Ilustrativamente, consigne-se a decisão proferida no julgamento do recuso especial 60.033-2 (DJ em 16 de março de 1998). Do voto do Relator, Ministro Ruy Rosado Aguiar, extrai-se a seguinte fundamentação: “Quando se trata de pessoa jurídica, o tema da ofensa à honra propõe uma distinção inicial: a honra subjetiva, inerente à pessoa física, que está no psiquismo de cada um e pode ser ofendida com atos que atinjam a sua dignidade, respeito próprio, auto-estima, etc., causadores de dor, humilhação, vexame: a honra subjetiva, externa ao sujeito, que consiste no respeito, admiração, apreço, consideração que os outros dispensam à pessoa. Por isso se diz ser a injúria um ataque à honra subjetiva, à dignidade da pessoa, enquanto que a difamação é ofensa à reputação que o ofendido goza no âmbito social onde vive. A pessoa jurídica, criação da ordem legal, não tem capacidade de sentir emoção e dor, estando por isso desprovida de honra subjetiva e imune à injúria. Pode padecer, porém, de ataque à honra objetiva, pois goza de uma reputação junto a terceiros, possível de ficar abalada por atos que afetem o seu bom nome no mundo civil ou comercial onde atua”.

Registre-se, ainda, o teor da Súmula 227 do Superior Tribunal de Justiça, editada em 08 de setembro de 1999: “a pessoa jurídica pode sofrer dano moral”.
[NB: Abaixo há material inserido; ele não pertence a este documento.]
@[simp] theorem resume_keeps (r : ContextRecord) (rest : List ContextRecord) (s : State) :
    (resume r rest s).partTime = s.partTime ∧
    (resume r rest s).cue.syncOffset = s.cue.syncOffset ∧
    (resume r rest s).cue.horizonMs = s.cue.horizonMs ∧
    (resume r rest s).arb.baseMask = s.arb.baseMask ∧
    (resume r rest s).pitch = s.pitch ∧
    (resume r rest s).sched = s.sched ∧
    (resume r rest s).rail = s.rail ∧
    (resume r rest s).sect.breakHush = s.sect.breakHush ∧
    (resume r rest s).fault.mask = s.fault.mask ∧
    (resume r rest s).showUnit = s.showUnit ∧
    (resume r rest s).serviceUnit = s.serviceUnit ∧
    (resume r rest s).settings = s.settings ∧
    (resume r rest s).freeCount = s.freeCount ∧
    (resume r rest s).pending = s.pending := by
  refine ⟨?_, ?_, ?_, ?_, ?_, ?_, ?_, ?_, ?_, ?_, ?_, ?_, ?_, ?_⟩ <;> (unfold resume; (try dsimp only) <;> (repeat' split) <;> (try simp))

/-- The hand-on of the role (02 R35). -/
@[simp] theorem handOn_keeps (s : State) :
    (handOn s).partTime = s.partTime ∧
    (handOn s).cue.syncOffset = s.cue.syncOffset ∧
    (handOn s).cue.horizonMs = s.cue.horizonMs ∧
    (handOn s).arb.baseMask = s.arb.baseMask ∧
    (handOn s).pitch = s.pitch ∧
    (handOn s).sched = s.sched ∧
    (handOn s).rail = s.rail ∧
    (handOn s).sect.breakHush = s.sect.breakHush ∧
    (handOn s).fault.mask = s.fault.mask ∧
    (handOn s).showUnit = s.showUnit ∧
    (handOn s).serviceUnit = s.serviceUnit ∧
    (handOn s).settings = s.settings ∧
    (handOn s).freeCount = s.freeCount ∧
    (handOn s).pending = s.pending := by
  refine ⟨?_, ?_, ?_, ?_, ?_, ?_, ?_, ?_, ?_, ?_, ?_, ?_, ?_, ?_⟩ <;> (unfold handOn; (try dsimp only) <;> (repeat' split) <;> (try simp))

@[simp] theorem completeCue_keeps (k : SlotId) (s : State) :
    (completeCue k s).partTime = s.partTime ∧
    (completeCue k s).cue.syncOffset = s.cue.syncOffset ∧
    (completeCue k s).cue.horizonMs = s.cue.horizonMs ∧
    (completeCue k s).arb.baseMask = s.arb.baseMask ∧
    (completeCue k s).pitch = s.pitch ∧
    (completeCue k s).sched.lateLimitsMs = s.sched.lateLimitsMs ∧
    (completeCue k s).rail = s.rail ∧
    (completeCue k s).sect.breakHush = s.sect.breakHush ∧
    (completeCue k s).fault.mask = s.fault.mask ∧
    (completeCue k s).showUnit = s.showUnit ∧
    (completeCue k s).serviceUnit = s.serviceUnit ∧
    (completeCue k s).settings = s.settings ∧
    (completeCue k s).freeCount = s.freeCount ∧
    (completeCue k s).pending = s.pending := by
  refine ⟨?_, ?_, ?_, ?_, ?_, ?_, ?_, ?_, ?_, ?_, ?_, ?_, ?_, ?_⟩ <;> (unfold completeCue; (try dsimp only) <;> (repeat' split) <;> (try simp))

@[simp] theorem actMark_keeps (e : EntryRef) (n : Nat) (t : Time) (s : State) :
    (actMark e n t s).partTime = s.partTime ∧
    (actMark e n t s).cue = s.cue ∧
    (actMark e n t s).arb = s.arb ∧
    (actMark e n t s).pitch = s.pitch ∧
    (actMark e n t s).sched.lateLimitsMs = s.sched.lateLimitsMs ∧
    (actMark e n t s).rail = s.rail ∧
    (actMark e n t s).drive = s.drive ∧
    (actMark e n t s).sect = s.sect ∧
    (actMark e n t s).fault.mask = s.fault.mask ∧
    (actMark e n t s).showUnit = s.showUnit ∧
    (actMark e n t s).serviceUnit = s.serviceUnit ∧
    (actMark e n t s).settings = s.settings ∧
    (actMark e n t s).freeCount = s.freeCount ∧
    (actMark e n t s).pending = s.pending := by
  refine ⟨?_, ?_, ?_, ?_, ?_, ?_, ?_, ?_, ?_, ?_, ?_, ?_, ?_, ?_⟩ <;> (unfold actMark; (try dsimp only) <;> (repeat' split) <;> (try simp))

/-- A firing's arrival (04 R74, R78). -/
@[simp] theorem arrive_keeps (f : Firing) (s : State) :
    (arrive f s).partTime = s.partTime ∧
    (arrive f s).cue.syncOffset = s.cue.syncOffset ∧
    (arrive f s).cue.horizonMs = s.cue.horizonMs ∧
    (arrive f s).arb.baseMask = s.arb.baseMask ∧
    (arrive f s).pitch = s.pitch ∧
    (arrive f s).sched.lateLimitsMs = s.sched.lateLimitsMs ∧
    (arrive f s).rail = s.rail ∧
    (arrive f s).sect.breakHush = s.sect.breakHush ∧
    (arrive f s).fault.mask = s.fault.mask ∧
    (arrive f s).showUnit = s.showUnit ∧
    (arrive f s).serviceUnit = s.serviceUnit ∧
    (arrive f s).settings = s.settings ∧
    (arrive f s).freeCount = s.freeCount ∧
    (arrive f s).pending = s.pending := by
  refine ⟨?_, ?_, ?_, ?_, ?_, ?_, ?_, ?_, ?_, ?_, ?_, ?_, ?_, ?_⟩ <;> (unfold arrive; (try dsimp only) <;> (repeat' split) <;> (try simp))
O direito à honra é um bom exemplo da afirmação de que, embora a existência de ramos do Direito seja, antes de tudo, didática, muitas questões cíveis não são “respondidas” pela Constituição Federal ou pelo Código Penal, sendo necessária, especialmente para afastar incertezas, uma disciplina mais densa. A honra, além de prevista entre os direitos fundamentais (artigo 5o, X, da CF), tem ampla proteção penal, tanto no Código Penal (artigos 138 a 145) como em leis especiais (Lei de Imprensa – artigos 20 a 22 – e Código Eleitoral – artigos 324 a 326), mas foi quase que esquecida pelo legislador privado.

O Código Civil de 1916, seguindo a tendência dos códigos editados no Século XIX, não conferiu disciplina própria à honra. Além da norma genérica da responsabilidade civil pelo ato ilícito (artigo 159), há apenas algumas referências no título específico “da liquidação das obrigações” (artigos 1547, 1548 e 1549).

Questões referentes à indisponibilidade do direito (especialmente seu grau e extensão) e a situação após a morte do titular continuam sem resposta, gerando debates infindáveis, assistido, de longe, por um indiferente legislador.
* Leonardo Roscoe Bessa é titular da Segunda Promotoria de Defesa do Consumidor (MPDFT), mestrando pela UnB e professor de Direito Civil.